# bf "care package"



## trini (Sep 20, 2005)

My friend is expecting her first child and seems to be "on the fence" about bf. She says she wants to bf, but also says she will "try" it. IMO, if you just "try" bfing, you will probably quit. At least in my case, if I had not been fully committed, I know I would have given up. Anyway, I am putting together a gift basket for her and want to provide anything that will support her (besides verbal support, of course, which will be available to her at all hours of the day and night). Here's what I've thought to put in the basket so far:

The Nursing Mother's Companion (unless someone has a better book recommendation)
breast pads (cloth and disposable)
Lilypadz (maybe, although they didn't work for me)
Lansinoh cream
"burp" cloths
water bottles
oatmeal
pump (she has registered for the Avent Isis but I just read on another thread about an electric for like $80 - I'm open to suggestions)

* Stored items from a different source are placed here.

/-! ### Lookup (R133, R157, R168, R178, R179) -/

/-- What the lookup of a frame decides: it is gone, it stays at its source, it waits at the input, or it goes on, with what it takes of its
context when it has one (R13). -/
inductive Lookup where
  | gone
  | hold
  | wait
  | go (f : Frame) (h : Option HeldCtx)
deriving DecidableEq, Repr

/-- A frame counted at its source or at a relay (R168). -/
def State.countSent (s : State) (k seq octets : Nat) : State :=
  let s := (s.cntCtx k 0x40 1).addOctets k octets
  (s.setCtx k 0x2C 31 16 seq).setCtx k 0x78 31 0 (s.base 0).ns

/-- A frame discarded by R157 or R168 rows 1 to 3: its count, and source 14 (R180). -/
def State.refuseFrame (s : State) (cnt : Nat) : State := (s.inc cnt).raise 14

/-- Frames that wait at input i. -/
def State.waitingAt (s : State) (i : Nat) : List Delivered := s.flw.waiting.filter (fun w => w.inp = i)

/-- The frames an input may hold waiting: 1 to 4 (FLOW_PAGER_EXP). -/
def State.maxPending (s : State) : Nat := clampN 1 4 (s.get rFLOW_PAGER_EXP fFLOW_PAGER_EXP_max_pending)

/-- A frame of a user flow whose context is in slot k (R168 rows 3 and 4, R133). -/
def State.resident (s : State) (i : Nat) (d : Delivered) (k : Nat) : Lookup × State :=
  let f := d.frame
  let ring := decide (i < 4)
  if d.cipherDone then (.go f (some (s.holdCtx k)), s.markUse k)
  else if (ring && f.src != s.ctx k 4 31 14) || (!ring && s.ctxRole k != 0) then
    (.gone, (s.cntCtx k 0x70 1).refuseFrame rFLOW_CNT_FOREIGN)
  else
    let s := s.markUse k
    let h := s.holdCtx k
    if ring then
      let r := if f.cls ≤ 1 then s.windowCtx k f.seq else (.deliver, s)
      if !r.1.delivers then (.gone, r.2)
      else (.go f (some h), if s.ctxRole k = 2 then r.2.countSent k f.seq f.payload.length else r.2)
    else if s.ctx k 0x28 9 0 < f.payload.length then (.gone, s.inc rFLOW_CNT_DISABLED)
    else
      let seq := s.ctx k 0x0C 31 16
      let s := (s.setCtx k 0x0C 31 16 (seq + 1)).countSent k seq f.payload.length
      (.go (f.stamped (s.ctxClass k) (s.ctx k 4 31 14) (s.ctx k 8 31 14) seq) (some h), s)

/-- The checker's part in a lookup: one bit is corrected and counted, two raise source 13 (R180, R589). -/
def State.lookupEcc (s : State) : Bool × State :=
  match s.armed 0x30 0 with
  | none => (false, s)
  | some false => (false, (s.disarm 0x30).inc rFLOW_CNT_ECC_FIXED)
  | some true => (true, (s.disarm 0x30).raiseInj 13 0x30)

/-- The lookup of a frame of kind 0x0 (R168). A frame of the victim keeps it resident (R171). A frame that the cipher returns was past its
lookup before (R13). A flow whose context is not in a slot has its role in the entry, for row 3; its source node must wait for the fetch.
An uncorrectable entry or context disables the flow (R180). -/
def State.userLookup (s : State) (i : Nat) (d : Delivered) : Lookup × State :=
  let f := d.frame
  if d.cipherDone && d.held.isSome then (.go f d.held, s)
  else if !s.enabled 0x30 then (.gone, s.ingressDrop d.orig f)
  else
    let s := s.keepVictim f.flow
    if entState (s.ent f.flow) = 0 then (.gone, s.refuseFrame rFLOW_CNT_NO_FLOW)
    else
      let c := s.lookupEcc
      let s := if c.1 then c.2.eccDisable f.flow else c.2
      let e := s.ent f.flow
      let behind := s.flw.waiting.any (fun w => w.frame.flow = f.flow && w.inp = i)
      if c.1 then (.gone, s.inc rFLOW_CNT_DISABLED)
      else if !entEnabled e then (.gone, s.refuseFrame rFLOW_CNT_DISABLED)
      else if entState e = 1 && !behind then s.resident i d (entSlot e)
      else if 4 ≤ i && natBits e 25 24 != 0 then (.gone, s.refuseFrame rFLOW_CNT_FOREIGN)
      else if s.maxPending ≤ (s.waitingAt i).length then (.hold, s)
      else (.wait, if entState e = 1 then s else s.miss f.flow)

/-- The kinds of system flows (R157). -/
def sysKind (k : Nat) : Bool := (1 ≤ k && k ≤ 7) || (0xA ≤ k && k ≤ 0xC)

What else should I include? I thought about a nursing stool and a boppy pillow (but I don't want to spend TOO much and so far it is really adding up)!


----------



## alegna (Jan 14, 2003)

I'd go for the boppy over the pump personally, but I never used a pump and I use the boppy everyday- STILL! (best thing out there for NAK







)

-Angela


----------



## mamameg (Feb 10, 2004)

I might include some handy, nutritious snacks (I always kept a bag of raw almonds nearby, or she might prefer some trail mix or dried fruit) and you could write up a card with "instructions" on setting up her nursing station - chair w/ a table nearby where she can set up her book, water, a snack, nursing pads.

Oh, and how about some Mother's Milk tea?

I think it's a very thoughtful gift, BTW.


----------



## Boof (Dec 1, 2004)

Hmm If someone were giving me a bf package? I'd like to have:

A boppy or other nursing pillow
A real nursing top
A Bookmark and a fridge magnet with the # of the local LLL, a lac consultant, and the urls for mothering.com and kellymom.com.(cafepress.com is awesome)
A Book like 'So that's what they're for" or the LLL Book
Hmm maybe a nicely bound print out of the kellymom web site. That's just the cost of paper and a nice professional binder
A nursing bra, but that's hard to fit till the milk comes in, but usu 2 cup sizes bigger, right?
A package of men's a-shirts for wearing under clothes and making into nursing tops
Washable breast pads. The sposies always crumpled/shifted on me.


----------



## DWAXSMOM (Aug 28, 2005)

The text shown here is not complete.